As the reopening of the Garden State moves forward, COVID-19 testing and the state’s contact tracing program are being expanded, but officials are advising all New Jerseyans to be aware of a growing number of contact-tracing scams.

According to Jared Maples, the director of the New Jersey Office of Homeland Security and Preparedness, thousands of phony contact-tracing text messages have been sent to Garden State residents in all 21 counties.

Contact tracing is the process of identifying people who may have come into contact with someone who has tested positive for the coronavirus. Those people are asked to self-quarantine and get tested if they become ill.

The scam texts claim to be from a contact tracer who asks for personal information such as Social Security numbers and birth dates. Sometimes they send a link, which, if clicked, can allow them to take over a computer or smartphone.

Health Commissioner Judith Persichilli said residents should be aware “that a contact tracer will not ask for your Social Security number, your bank or credit card number or your insurance information over a text or over the phone.”

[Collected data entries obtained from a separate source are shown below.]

-- ==== Sys2Proof/Word.lean ====
section
/-! DEFINITION. The word types of AESC: bytes, 32-bit bus words, byte sequences (R10) and the 4x4 byte matrix
the cipher calls the State (R97). -/

namespace Sys2Proof

/-- A byte, an unsigned 8-bit value (R10). -/
abbrev Byte := BitVec 8

/-- A 32-bit bus value (R9). -/
abbrev Word := BitVec 32

/-- A sequence of bytes, index 0 first (R10's `Bytes(n)`). -/
abbrev Bytes := List Byte

/-- One column of the cipher's State: the bytes of rows 0 to 3 (R97). -/
structure Column where
  r0 : Byte
  r1 : Byte
  r2 : Byte
  r3 : Byte
  deriving DecidableEq, Repr

/-- The cipher's State: a 4x4 byte matrix, kept column by column (R97, 90_conflicts.md C1). -/
structure AesState where
  c0 : Column
  c1 : Column
  c2 : Column
  c3 : Column
  deriving DecidableEq, Repr

end Sys2Proof
end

State Epidemiologist Tina Tan said contact tracers will typically call someone and inform them they may have come in contact with a person who tested positive for COVID-19.

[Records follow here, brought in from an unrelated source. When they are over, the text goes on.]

/-- R75: a reserved opcode, 0x9 to 0xF, is issued as any command is; it completes with ERR_BADOP and changes nothing else; KS_VALID
and CTX_VALID keep their values. -/
def Obligations.ReservedOpcodesFailWithBadOp : Prop :=
  (∀ (s : State) (i : Instr),
    (i = .reserved9 ∨ (∃ op, i = .reservedAB op ∧ i.wellFormed = true) ∨ (∃ op, i = .reservedCF op ∧ i.wellFormed = true)) →
    0x9 ≤ (opcode i).toNat ∧
    ∃ t, exec i s = .next t ∧ Failed (opcode i) .badOp s t ∧ t.status.ctxValid = s.status.ctxValid) ∧
  (∀ (s : State) (es : List Event) (v : Word), s.events = .write .word 0x0014 v :: es → s.status.busy = false →
    0x9 ≤ (v.extractLsb' 0 4).toNat →
    step s = .next { s with
      events := es
      response := some .okay
      pendingOp := v.extractLsb' 0 4
      status := { s.status with busy := true } } ∧
    (decode v = .reserved9 ∨ decode v = .reservedAB (v.extractLsb' 0 4) ∨ decode v = .reservedCF (v.extractLsb' 0 4)))

/-- R96: KEYEXP writes SCHED and KS_VALID, with OUT_LEN the schedule's length; or it fails with ERR_KEYLEN. -/
def Obligations.KeyexpExpandsTheKey : Prop :=
  opcode .keyexp = 0x1 ∧ ∀ s : State, s.memWf = true →
    (∀ nk, keyBytes s.ctrl.keyLen = some nk →
      ∃ t, exec .keyexp s = .next t ∧
        Completed 0x1 .ok (schedLen nk) s t ∧
        t.sched = expandKey (s.key nk) nk ++ zeros (240 - schedLen nk) ∧
        t.status.ksValid = true ∧ t.status.ctxValid = s.status.ctxValid ∧
        KeptRegs s t ∧ KeptRng s t ∧ t.tagInLen = s.tagInLen ∧
        KeptOutside s t (inArr .sched 240)) ∧
    (s.ctrl.keyLen = 0b11 →
      ∃ t, exec .keyexp s = .next t ∧ Failed 0x1 .keyLen s t ∧ t.status.ctxValid = s.status.ctxValid)

/-- R110: ENC_BLOCK writes the encryption of IN_BUF[0..16) to OUT_BUF[0..16), SCHED and KS_VALID; or it fails with
ERR_KEYLEN. -/
def Obligations.EncBlockEncryptsTheBlock : Prop :=
  opcode .encBlock = 0x2 ∧ ∀ s : State, s.memWf = true →
    (∀ nk, keyBytes s.ctrl.keyLen = some nk →
      ∃ t, exec .encBlock s = .next t ∧
        Completed 0x2 .ok 16 s t ∧
        t.output 16 = aesEncrypt (expandKey (s.key nk) nk) (rounds nk) (s.input 16) ∧
        t.sched = schedImage (expandKey (s.key nk) nk) ∧
        t.status.ksValid = true ∧ t.status.ctxValid = s.status.ctxValid ∧
        KeptRegs s t ∧ KeptRng s t ∧ t.tagInLen = s.tagInLen ∧
        KeptOutside s t (fun a => inArr .sched 240 a ∨ inArr .outBuf 16 a)) ∧
    (s.ctrl.keyLen = 0b11 →
      ∃ t, exec .encBlock s = .next t ∧ Failed 0x2 .keyLen s t ∧ t.status.ctxValid = s.status.ctxValid)

/-- R111: DEC_BLOCK writes the decryption of IN_BUF[0..16) to OUT_BUF[0..16), SCHED and KS_VALID; or it fails with
ERR_KEYLEN. -/
def Obligations.DecBlockDecryptsTheBlock : Prop :=
  opcode .decBlock = 0x3 ∧ ∀ s : State, s.memWf = true →
    (∀ nk, keyBytes s.ctrl.keyLen = some nk →
      ∃ t, exec .decBlock s = .next t ∧
        Completed 0x3 .ok 16 s t ∧
        t.output 16 = aesDecrypt (expandKey (s.key nk) nk) (rounds nk) (s.input 16) ∧
        t.sched = schedImage (expandKey (s.key nk) nk) ∧
        t.status.ksValid = true ∧ t.status.ctxValid = s.status.ctxValid ∧
        KeptRegs s t ∧ KeptRng s t ∧ t.tagInLen = s.tagInLen ∧
        KeptOutside s t (fun a => inArr .sched 240 a ∨ inArr .outBuf 16 a)) ∧
    (s.ctrl.keyLen = 0b11 →
      ∃ t, exec .decBlock s = .next t ∧ Failed 0x3 .keyLen s t ∧ t.status.ctxValid = s.status.ctxValid)

/-- R109: ENC_BLOCK and DEC_BLOCK ignore MSG_LEN: with another value there they do the same and leave it as it is. -/
def Obligations.BlockCommandsIgnoreMsgLen : Prop :=
  ∀ (s t : State) (n : BitVec 16) (i : Instr), (i = .encBlock ∨ i = .decBlock) →
    exec i s = .next t → exec i { s with msgLen := n } = .next { t with msgLen := n }

/-- R116 with IVGEN = 0: CBC_ENC writes the CBC encryption of the padded message under the register IV; its failures are
ERR_KEYLEN, then ERR_LEN, and leave IV unchanged. -/
def Obligations.CbcEncEncryptsUnderTheIvRegister : Prop :=
  ∀ s : State, s.memWf = true → s.cfg.wf = true →
    (∀ nk, keyBytes s.ctrl.keyLen = some nk → s.msgLen.toNat ≤ s.cfg.maxMsg → s.ctrl.ivGen = false →
      ∃ t, exec .cbcEnc s = .next t ∧
        Completed 0x4 .ok (s.msgLen.toNat + 16 - s.msgLen.toNat % 16) s t ∧
        t.output (s.msgLen.toNat + 16 - s.msgLen.toNat % 16) =
          cbcEncrypt (aesEncrypt (expandKey (s.key nk) nk) (rounds nk)) s.iv (pad s.message) ∧
        t.sched = schedImage (expandKey (s.key nk) nk) ∧ t.iv = s.iv ∧
        t.status.ksValid = true ∧ t.status.ctxValid = s.status.ctxValid ∧
        KeptRegs s t ∧ KeptRng s t ∧ t.tagInLen = s.tagInLen ∧
        KeptOutside s t (fun a => inArr .sched 240 a ∨
          inArr .outBuf (s.msgLen.toNat + 16 - s.msgLen.toNat % 16) a)) ∧
    (s.ctrl.keyLen = 0b11 →
      ∃ t, exec .cbcEnc s = .next t ∧ Failed 0x4 .keyLen s t ∧ t.status.ctxValid = s.status.ctxValid) ∧
    (s.ctrl.keyLen ≠ 0b11 → s.cfg.maxMsg < s.msgLen.toNat →
      ∃ t, exec .cbcEnc s = .next t ∧ Failed 0x4 .len s t ∧ t.status.ctxValid = s.status.ctxValid)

She said the contact tracer will explain the situation, answer questions and spell out what precautions an individual needs to take make sure they don’t possibly expose others to the illness.

“During that entire time, the contact tracer is making assurances about the contact’s privacy because that is first and foremost," Tan said.

Maples said while most of these scam messages have been texts, everyone should also watch out for fake emails and phone calls as well.

“Contact tracing is vital. It’s going to be very important over the next few months and years as we really get a handle on this virus but there are very specific ways that it’s done and sending you a text asking for personal information is not one of them," Maples said.

Murphy said “there’s a special place in hell for people trying to scam you on contact tracing.”